# Macky juggling at Princeton Fall 2010



## macky (Nov 7, 2010)

A not-very-stable but decent run of 5-club cascade, among other things.


----------



## cmhardw (Nov 7, 2010)

Awesome, Macky!


----------



## bigbee99 (Nov 7, 2010)

lol, I remember seeing this, I was so impressed


----------



## PatrickJameson (Nov 7, 2010)

Ah man, the ending of the ring juggling was cut off!

Also the foot thing was amazing.


----------



## Andreaillest (Nov 7, 2010)

Woo Hoo! GO GO Macky!


----------



## Gavin (Nov 7, 2010)

lol at the house music they played ALL day.


----------



## macky (Nov 7, 2010)

PatrickJameson said:


> Also the foot thing was amazing.


The foot thing only took me about a month to learn. I've been working on 5 clubs since 2004! (but then I did a lot more of cubing instead for a while.)


----------



## PatrickJameson (Nov 7, 2010)

macky said:


> (but then I did a lot more of cubing instead for a while.)


 
Pfft, should have stuck with juggling


----------



## 54stickers (Nov 7, 2010)

Was that some sort of "mess" at 7 seconds?


----------



## Mike Hughey (Nov 7, 2010)

54stickers said:


> Was that some sort of "mess" at 7 seconds?
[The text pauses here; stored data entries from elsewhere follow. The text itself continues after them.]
/-- The checks of `colput` (R367). -/
def State.putCheck (s : State) (x : Nat) (b : List Nat) : Nat :=
  let t := putT b
  match s.openColl x (putH b) with
  | none => kNotOpen
  | some c =>
    let chunks := natRange (putFirst b) (putCount b)
    if c.broken then kStamp
    else if !s.memberOk (putH b) then kMember
    else if fld (blk32 b 3) 26 6 != 0 || fld (blk32 b 4) 21 11 != 0 || putCount b = 0 || 2 ^ 20 < putCount b ||
        c.params.nch < putFirst b + putCount b || blk64 b 0 % 4 != 0 || !flatOk (blk64 b 0) false then kParam
    else if (c.inst t).any fun i => chunks.any i.chunks.contains then kDup
    else if t < c.step0 || (t < c.next && (c.inst t).isNone) then kStale
    else if c.next < t then kOrder
    else kOk

/-- Another `colput` that is under way names one of the chunks; it is served first (R354, R369). -/
def State.putClash (s : State) (c id : Nat) (b : List Nat) : Bool :=
  s.cores.any fun k => k.2.cmds.any fun m => (k.1 != c || m.1 != id) && (m.2.state == .running || m.2.state == .stalled) &&
    (match m.2.i with | .colput _ => true | _ => false) && putH m.2.block == putH b && putT m.2.block == putT b &&
    decide (putFirst b < putFirst m.2.block + putCount m.2.block) && decide (putFirst m.2.block < putFirst b + putCount b)

/-- Instance t − 2 is FREE on every live member (R357). -/
def State.oldFree (s : State) (h : Nat) (c : Coll) (t : Nat) : Bool :=
  t < c.step0 + 2 || ((c.inst (t - 2)).isNone && (natRange 0 c.ranks.length).all fun p =>
    p == c.own || !s.posLive h c p || t ≤ tabGet 0 c.freed p + 1)

/-- The release of a command's owner before its reads; none until it is done. -/
def State.ownerRelease (s : State) (c id : Nat) (m : Cmd) : Option State × State :=
  match s.group? c m.ctx with
  | none => (some s, s)
  | some x => match s.releaseRound c m.ctx x [m.owner] 5 m.prog2 with
    | (s, some ph) => (none, s.modCmd c id fun m => { m with prog2 := ph })
    | (s, none) => (some s, s)

/-- A `colput` has read its chunks: they are put. A contribution that held poison is dropped: the member is counted and never arrives
(R363, R369). -/
def State.putEnd (s : State) (h t : Nat) (c : Coll) (b : List Nat) (poisoned : Bool) : State :=
  let s := s.modInst h t fun i => { i with chunks := (natRange (putFirst b) (putCount b)).foldl (fun l q => insSorted q l) i.chunks,
                                           poisonedOwn := i.poisonedOwn || poisoned }
  if poisoned && (c.inst t).any (!·.poisonedOwn) then (s.sendColl h c t (.depart [] [c.own])).applyDepart h t [] [c.own] else s
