-- ==== Sys2Proof/Machine/Expose.lean ====
section
/-!
DEFINITION. Sys2Proof/Machine/Expose.lean: `expose`, exposures and joins, and the marking of silent members (R376, R378,
R379, R383 to R388, R390).
-/
namespace Sys2Proof.Machine

def eOk : Nat := 0
def eState : Nat := 1
def eDesc : Nat := 2
def eFault : Nat := 3
def eTime : Nat := 4
def eBuddy : Nat := 5
def eLog : Nat := 6
def eMember : Nat := 7
def eOp : Nat := 8

/-! ### Membership changes (R378, R379) -/

/-- The log entry and the record of a membership change (R379, R387). -/
def State.membership (s : State) (rank epoch join : Nat) : State :=
  let s := (s.addLog 2 epoch rank join 0)
  (s.writeRecord s.stepCtx.sctx { kind := 9, code := join, va := rank, lpc := epoch }).1

/-- Every open instance of every collective looks again at its close, and takes what waited for it (R355, R359). -/
def State.recheckAll (s : State) : State :=
  (s.colls.foldl (fun s c => c.2.insts.foldl (fun s i => s.tryClose c.1 i.t) s) s).settleAll

/-- A live member of the own pod stands below a step that a wait needs, and has not moved for STO (R378). -/
def State.stale (s : State) (i : Nat) : Bool :=
  let m := (s.replica 0).member i
  m.live && decide (m.step.toNat < max s.stepCtx.need s.stepCtx.farNeed) && decide (tabGet 0 s.stepCtx.changed i + s.stepCtx.sto * 2400 ≤ s.clk.toNat)

/-- No beacon of a live pod has arrived for STO (R378). -/
def State.podStale (s : State) (p : Nat) : Bool :=
  ((s.replica 0).pod p).live && decide (tabGet 0 s.stepCtx.beacons p + s.stepCtx.sto * 2400 ≤ s.clk.toNat)

/-- This module acts as the leader of its pod: every live member before it is silent itself (R378). -/
def State.actsLeader (s : State) : Bool :=
  let i := s.stepCtx.rank % 1024
  s.stepCtx.bound && ((s.replica 0).member i).live && ((s.replica 0).liveMembers.all fun m => decide (i ≤ m.1) || s.stale m.1)

/-- A leader may decide a marking now (R378). -/
def State.mayMark (s : State) (pod : Bool) (rank : Nat) : Bool :=
  if pod then
    s.actsLeader && (((s.replica 0).livePods s.ownPod).all fun p => decide (s.ownPod < p.1) || s.podStale p.1) && rank != s.ownPod &&
      s.podStale rank
  else s.actsLeader && rank / 1024 == s.ownPod && s.stale (rank % 1024)

/-- SILENT_MARKING (R378, R379): a member, or with `pod` the pod of that number, is silent from the next epoch on. -/
def execSilentMarking (pod : Bool) (rank : Nat) (epoch : BitVec 32) (byPeer : Bool) (s : State) : Host.Outcome State Fault Refusal :=
  if !s.stepCtx.bound || epoch.toNat != s.stepCtx.epoch + 1 || !(byPeer || s.mayMark pod rank) then .next s
  else
    let s := s.mark { join := false, pod := pod, rank := rank, step := 0 }
    let s := { s with stepCtx := { s.stepCtx with epoch := epoch.toNat } }
    let s := if byPeer then s else { s with outbox := .silent pod rank epoch.toNat :: s.outbox }
    .next (s.membership (if pod then rank * 1024 else rank) epoch.toNat 0).recheckAll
That was just really nicely done chops.

I'm jealous, Macky - you're awesome! Some very nice, clean juggling. And as I just learned (since Nationals) to run 4 clubs about as cleanly as you run 5, I have at least a little appreciation for how awesome it is that you can do that. For those who haven't juggled, juggling 5 clubs is about 100 times harder than juggling 4 clubs. Really; I'm not exaggerating. Macky getting 5 clubs down in just six years is quite amazing!


----------



## freshcuber (Nov 7, 2010)

Mike Hughey said:


> That was just really nicely done chops.
> 
> I'm jealous, Macky - you're awesome! Some very nice, clean juggling. And as I just learned (since Nationals) to run 4 clubs about as cleanly as you run 5, I have at least a little appreciation for how awesome it is that you can do that. For those who haven't juggled, juggling 5 clubs is about 100 times harder than juggling 4 clubs. Really; I'm not exaggerating. Macky getting 5 clubs down in *just six years* is quite amazing!



No way! That's insane! learning to juggle that intricately takes six years? I have no doubt it's very challenging but six years?!? I can't juggle anything but I've made the commitment to learn at the very least a simple 3 ball cascade. It seems like it should only take two weeks. 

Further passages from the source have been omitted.